We review recent results on the coherence and superfluidity of driven dissipative condensates, i.e., systems of weakly interacting nonconserved bosons, such as polariton condensates. The presence of driving and dissipation has dramatically different effects depending on dimensionality and anisotropy. In three dimensions, equilibrium behaviour is recovered at large scales for static correlations, while the dynamical behaviour is altered by the microscopic driving. In two dimensions, for an isotropic system, drive and dissipation destroy the algebraic order that would otherwise exist; however, a sufficiently anisotropic system can still show algebraic phase correlations. We discuss the consequences of this behaviour for recent experiments measuring phase coherence and outline potential measurements that might directly probe superfluidity.
Introduction
This chapter is dedicated to superfluidity and its relation to Bose-Einstein condensation (BEC), a topic with a long history. Many reviews of the concepts of condensation and superfluidity in thermal equilibrium can be found; see for example Refs. [1, 2, 3, 4]. The focus of this chapter is on how these concepts apply (or fail to apply) to driven dissipative condensates – systems of bosons with a finite lifetime, in which loss is balanced by continuous pumping.

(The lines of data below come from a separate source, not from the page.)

-- ==== Sys2Proof/Safety.lean ====
section
/-!
DEFINITION. Safety.lean: the settings and measures in which the statements about the machine are written: what software can see of a
core and of the complex, when an instruction executes with none of the waits and faults of other rules, and the invariants.
-/
namespace Sys2Proof.Machine

/-! ### What software sees -/

/-- A core without what only timing and the caches show: its TLBs, its L1 caches and the records of folding and merging (R91, R229,
R334, R338). -/
def Core.arch (k : Core) : Core :=
  { k with itlb := [], dtlb := [], l2tlb := [], l1i := [], l1d := [], sbOpen := false, lastIssue := none }

/-- The complex without its caches and TLBs and the record of which lines they hold modified: memory itself stays, as the coherent
contents that every observer reads (R338, R341, R346). -/
def State.arch (s : State) : State :=
  { s with l2 := Vector.replicate 16 [], dirty := [], cores := s.cores.map Core.arch }

/-- A core after an instruction that ended normally, at address `a` (R54, R80, R315, R316): what belonged to the instruction alone is
cleared. -/
def Core.ended (k : Core) (a : Word) : Core :=
  { k with pc := a, ext := [], waitOp := none, begun := false, bpSkip := false, rep := none, stepDue := k.sstep && decide (k.ml < 7),
           mid := false, micro := none }

/-! ### An instruction that executes -/

/-- The context in which an instruction of core `c` with these bytes runs. -/
def ctxOf (s : State) (c : CoreId) (bytes : List Byte) : Ctx :=
  { c := c, pc := (s.core c).pc, bytes := bytes, merge := (s.core c).sbOpen }

/-- The fetch of these bytes at the PC of core `c` ends without a fault or a wait (R90, R95 items 2 and 3). -/
def fetches (c : CoreId) (bytes : List Byte) (s : State) : Bool :=
  match (fetchCheck (ctxOf s c bytes)) (s.modCore c (fun k => { k with sbOpen := false })) with
  | .ok _ _ => true
  | .error _ _ => false

/-- Core `c` executes an instruction of these bytes and this fold class now: it is at an instruction and no event, stop or wait comes first
(R296), the fetch succeeds, no instruction breakpoint is at its address (R314), no CWR is still to take effect (R54), it is not metered
(R246), and no debug step is under way (R317). No copy of another complex's line and no scratchpad word with an uncounted error stands in
the way of the fetch. -/
structure Poised (c : CoreId) (bytes : List Byte) (cls : FoldClass) (s : State) : Prop where
  /-- The core exists (R6). -/
  present : s.hasCore c = true
  /-- Nothing comes before the instruction (R81, R93, R296). -/
  can : canRun s c cls bytes.length = true
  /-- The fetch meets no fault and no wait. -/
  fetch : fetches c bytes s = true
  /-- No breakpoint at the PC (R314). -/
  noBreak : ibpHits (s.core c) (s.core c).pc = 0
  /-- No CWR is in flight (R54). -/
  settled : (s.core c).pend = []
  /-- Not metered (R238). -/
  unmetered : (s.core c).met = false
  /-- No STEP of the debug port (R317). -/
  noStep : (s.core c).stepOne = false
  /-- No cached copy of another complex's line (R344). -/
  noRemote : s.remote = []
  /-- No scratchpad word with a single-bit error (R361). -/
  noCe : s.spmCe = []

/-- Core `c` executes instruction `op` now, by the hardwired logic or the base image (R257, R258). -/
structure Ready (c : CoreId) (op : CoreOp) (s : State) : Prop extends Poised c (opBytes op) (classOf s c op (opBytes op)) s where
  /-- The dispatch entry names no graft's microcode and has good parity (R257, R269). -/
  native : opRoute s c op (opBytes op) = .native

/-- The instruction completes and changes nothing that software sees except core `c`, which becomes `k` (before the changes that every
completed instruction makes) and goes on at address `a`. -/
def Completes (c : CoreId) (s : State) (o : Host.Outcome State Fault Refusal) (k : Core) (a : Word) : Prop :=
  ∃ t, o = .next t ∧ t.arch = (s.setCore c (k.ended a)).arch

/-- The stack takes `n` more entries without a wait for the barrow (R160, R170, R171): the reserved window holds 16, and the ring takes
an entry freely while it holds fewer than 8 blocks. -/
def Core.room (k : Core) (n : Nat) : Prop := n = 0 ∨ match k.win with
  | some w => w.ops.length + n ≤ 16
  | none => k.stk.cut = 0 ∧ k.stk.ring.length + n ≤ 112

/-- The top entries of the stack are `l` (top first) over `rest`, all of them in the ring or the window, and the frame holds `l`
(R37, R94). -/
def Core.holds (k : Core) (l rest : List Word) : Prop := k.ops = l ++ rest ∧ l.length ≤ k.frame

/-! ### Stops -/

/-- The instruction meets event `e` and changes nothing else: the core enters that event, the instruction's address recorded, from a state
that looks as before (R37, R95, R96). -/
def Faults (c : CoreId) (op : CoreOp) (s : State) (o : Host.Outcome State Fault Refusal) (e : FaultInfo) : Prop :=
  ∃ f, f.arch = s.arch ∧
    o = .next (noteWait c { op := op, rep := none, units := 0 }
      (applyStop (ctxOf s c (opBytes op)) false (.event e) f))

/-! ### The return stack as the running code sees it -/

/-- The return entries that the running code can reach without the spill area, top first. -/
def Core.rets (k : Core) : List RetEntry := match k.win with
  | some w => w.rets
  | none => k.rstk.ring

/-- The core with those entries replaced. -/
def Core.setRets (k : Core) (l : List RetEntry) : Core := match k.win with
  | some w => k.setWin { w with rets := l }
  | none => { k with rstk := { k.rstk with ring := l } }

/-- The core with the frame base of the running code replaced (R37). -/
def Core.setBase (k : Core) (b : Nat) : Core := match k.win with
  | some w => k.setWin { w with fbase := b }
  | none => { k with stk := { k.stk with fbase := b } }

/-- The return stack takes one more entry without a wait (R160, R170, R171): the reserved window holds 4, and the ring takes an entry freely
while it holds fewer than 4 segments. -/
def Core.retRoom (k : Core) : Prop := match k.win with
  | some w => w.rets.length < 4
  | none => k.rstk.cut = 0 ∧ k.rstk.ring.length < 24

/-- The top return entry is `e` over `rest`, in the ring or the window, and above the return floor (R42, R304). -/
def Core.retTop (k : Core) (e : RetEntry) (rest : List RetEntry) : Prop := k.rets = e :: rest ∧ k.rfloor < k.rdepth

/-! ### The results of integer instructions, as the tables of 04_instructions.md give them -/

/-- A stack manipulation of R98: the entries named to the left of "--" and those to the right, deepest first. -/
def stkTable (o : StkOp) (a b d e : Word) : List Word × List Word := match o with
  | .dup => ([a], [a, a])
  | .drop => ([a], [])
  | .swap => ([a, b], [b, a])
  | .over => ([a, b], [a, b, a])
  | .rot => ([a, b, d], [b, d, a])
  | .nrot => ([a, b, d], [d, a, b])
  | .nip => ([a, b], [b])
  | .tuck => ([a, b], [b, a, b])
  | .dup2 => ([a, b], [a, b, a, b])
  | .drop2 => ([a, b], [])
  | .swap2 => ([a, b, d, e], [d, e, a, b])
  | .over2 => ([a, b, d, e], [a, b, d, e, a, b])

/-- The command that is a stack manipulation. -/
def stkInstr (c : CoreId) : StkOp → Instr
  | .dup => .dup c | .drop => .drop c | .swap => .swap c | .over => .over c | .rot => .rot c | .nrot => .nrot c | .nip => .nip c
  | .tuck => .tuck c | .dup2 => .dup2 c | .drop2 => .drop2 c | .swap2 => .swap2 c | .over2 => .over2 c

/-- The word that an integer is modulo 2^64 (R102). -/
def wrap (v : Int) : Word := BitVec.ofInt 64 v

/-- The count of R105: bits [5:0]. -/
def count6 (n : Word) : Nat := n.toNat % 64

/-- A word from its bits, bit 0 first. -/
def wordOfBits (f : Nat → Bool) : Word := BitVec.ofNat 64 (((List.range 64).map (fun i => if f i then 2 ^ i else 0)).sum)

/-- The result of an integer operation without an operand byte on the operands of R101 and R104 ( a b d -- ), where the spec gives one. -/
def aluTable (o : AluOp) (a b d : Word) : List Word × Option Word := match o with
  | .add => ([a, b], some (wrap (a.toInt + b.toInt)))
  | .sub => ([a, b], some (wrap (a.toInt - b.toInt)))
  | .neg => ([a], some (wrap (-a.toInt)))
  | .inc => ([a], some (wrap (a.toInt + 1)))
  | .dec => ([a], some (wrap (a.toInt - 1)))
  | .mul => ([a, b], some (wrap (a.toInt * b.toInt)))
  | .mulhs => ([a, b], some (wrap (a.toInt * b.toInt / 2 ^ 64)))
  | .mulhu => ([a, b], some (wrap ((a.toNat : Int) * b.toNat / 2 ^ 64)))
  | .divs => ([a, b], if b = 0 then none else some (wrap (a.toInt.tdiv b.toInt)))
  | .divu => ([a, b], if b = 0 then none else some (wrap ((a.toNat / b.toNat : Nat))))
  | .rems => ([a, b], if b = 0 then none else some (wrap (a.toInt.tmod b.toInt)))
  | .remu => ([a, b], if b = 0 then none else some (wrap ((a.toNat % b.toNat : Nat))))
  | .min => ([a, b], some (if a.toInt ≤ b.toInt then a else b))
  | .max => ([a, b], some (if a.toInt ≤ b.toInt then b else a))
  | .abs => ([a], some (wrap a.toInt.natAbs))
  | .and => ([a, b], some (wordOfBits (fun i => a.getLsbD i && b.getLsbD i)))
  | .or => ([a, b], some (wordOfBits (fun i => a.getLsbD i || b.getLsbD i)))
  | .xor => ([a, b], some (wordOfBits (fun i => a.getLsbD i != b.getLsbD i)))
  | .not => ([a], some (wordOfBits (fun i => !a.getLsbD i)))
  | .shl => ([a, b], some (wrap ((a.toNat * 2 ^ count6 b : Nat))))
  | .shr => ([a, b], some (wrap ((a.toNat / 2 ^ count6 b : Nat))))
  | .sar => ([a, b], some (wrap (a.toInt / 2 ^ count6 b)))
  | .rol => ([a, b], some (wordOfBits (fun i => a.getLsbD ((i + 64 - count6 b) % 64))))
  | .ror => ([a, b], some (wordOfBits (fun i => a.getLsbD ((i + count6 b) % 64))))
  | .clz => ([a], some (BitVec.ofNat 64 ((List.range 64).takeWhile (fun i => !a.getLsbD (63 - i))).length))
  | .ctz => ([a], some (BitVec.ofNat 64 ((List.range 64).takeWhile (fun i => !a.getLsbD i)).length))
  | .popc => ([a], some (BitVec.ofNat 64 ((List.range 64).countP (fun i => a.getLsbD i))))
  | .sx8 => ([a], some (wrap (Int.bmod a.toNat (2 ^ 8))))
  | .sx16 => ([a], some (wrap (Int.bmod a.toNat (2 ^ 16))))
  | .sx32 => ([a], some (wrap (Int.bmod a.toNat (2 ^ 32))))
  | .zx8 => ([a], some (wrap ((a.toNat % 2 ^ 8 : Nat))))
  | .zx16 => ([a], some (wrap ((a.toNat % 2 ^ 16 : Nat))))
  | .zx32 => ([a], some (wrap ((a.toNat % 2 ^ 32 : Nat))))
  | .bswap => ([a], some (wordOfBits (fun i => a.getLsbD (8 * (7 - i / 8) + i % 8))))
  | .bitrev => ([a], some (wordOfBits (fun i => a.getLsbD (63 - i))))
  | .sel => ([a, b, d], some (if d = 0 then b else a))

/-- The command that is an integer operation. -/
def aluInstr (c : CoreId) : AluOp → Instr
  | .add => .add c | .sub => .sub c | .neg => .neg c | .inc => .inc c | .dec => .dec c | .mul => .mul c | .mulhs => .mulhs c
  | .mulhu => .mulhu c | .divs => .divs c | .divu => .divu c | .rems => .rems c | .remu => .remu c | .min => .min c | .max => .max c
  | .abs => .abs c | .and => .and c | .or => .or c | .xor => .xor c | .not => .not c | .shl => .shl c | .shr => .shr c | .sar => .sar c
  | .rol => .rol c | .clz => .clz c | .popc => .popc c | .sx8 => .sx8 c | .sx16 => .sx16 c | .sx32 => .sx32 c | .zx8 => .zx8 c
  | .zx16 => .zx16 c | .zx32 => .zx32 c | .bswap => .bswap c | .ctz => .ctz c | .ror => .ror c | .bitrev => .bitrev c | .sel => .sel c

/-- The result of an integer operation with an operand byte (R101, R104, R105), where R71 makes the byte legal. -/
def aluBTable (o : AluBOp) (a : Word) (i : Byte) : Option Word :=
  let n := i.toNat
  match o with
  | .addi8 => some (wrap (a.toInt + i.toInt))
  | .shli => if n < 64 then some (wrap ((a.toNat * 2 ^ n : Nat))) else none
  | .shri => if n < 64 then some (wrap ((a.toNat / 2 ^ n : Nat))) else none
  | .sari => if n < 64 then some (wrap (a.toInt / 2 ^ n)) else none
  | .bset => if n < 64 then some (wordOfBits (fun j => a.getLsbD j || j == n)) else none
  | .bclr => if n < 64 then some (wordOfBits (fun j => a.getLsbD j && j != n)) else none
  | .btst => if n < 64 then some (if a.getLsbD n then 1 else 0) else none
  | .rori => if n < 64 then some (wordOfBits (fun j => a.getLsbD ((j + n) % 64))) else none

We focus entirely on the steady state of such systems, neglecting transient, time-dependent behaviour.
Experimentally, the most studied example of a driven dissipative condensate has been microcavity polaritons, an overview of which is given in Ref. [5] and Chapter 4. However, similar issues can arise in many other systems, most obviously photon condensates [6] (see also Chapter 19), magnon condensates [7] (see also Chapters 25–26), and potentially exciton condensates (although typical exciton lifetimes are much longer than for polaritons). Even experiments on cold atoms (see, e.g., Chapter 3) could be driven into a regime in which such physics occurs, when considering continuous loading of atoms balancing threebody losses [8] or atom laser setups [9, 10, 11].
Experiments on polaritons are two-dimensional, and in two dimensions it is particularly important to clearly distinguish three concepts often erroneously treated as equivalent: superfluidity, condensation, and phase coherence. This is because no true Bose-Einstein condensate exists in a homogeneous two-dimensional system.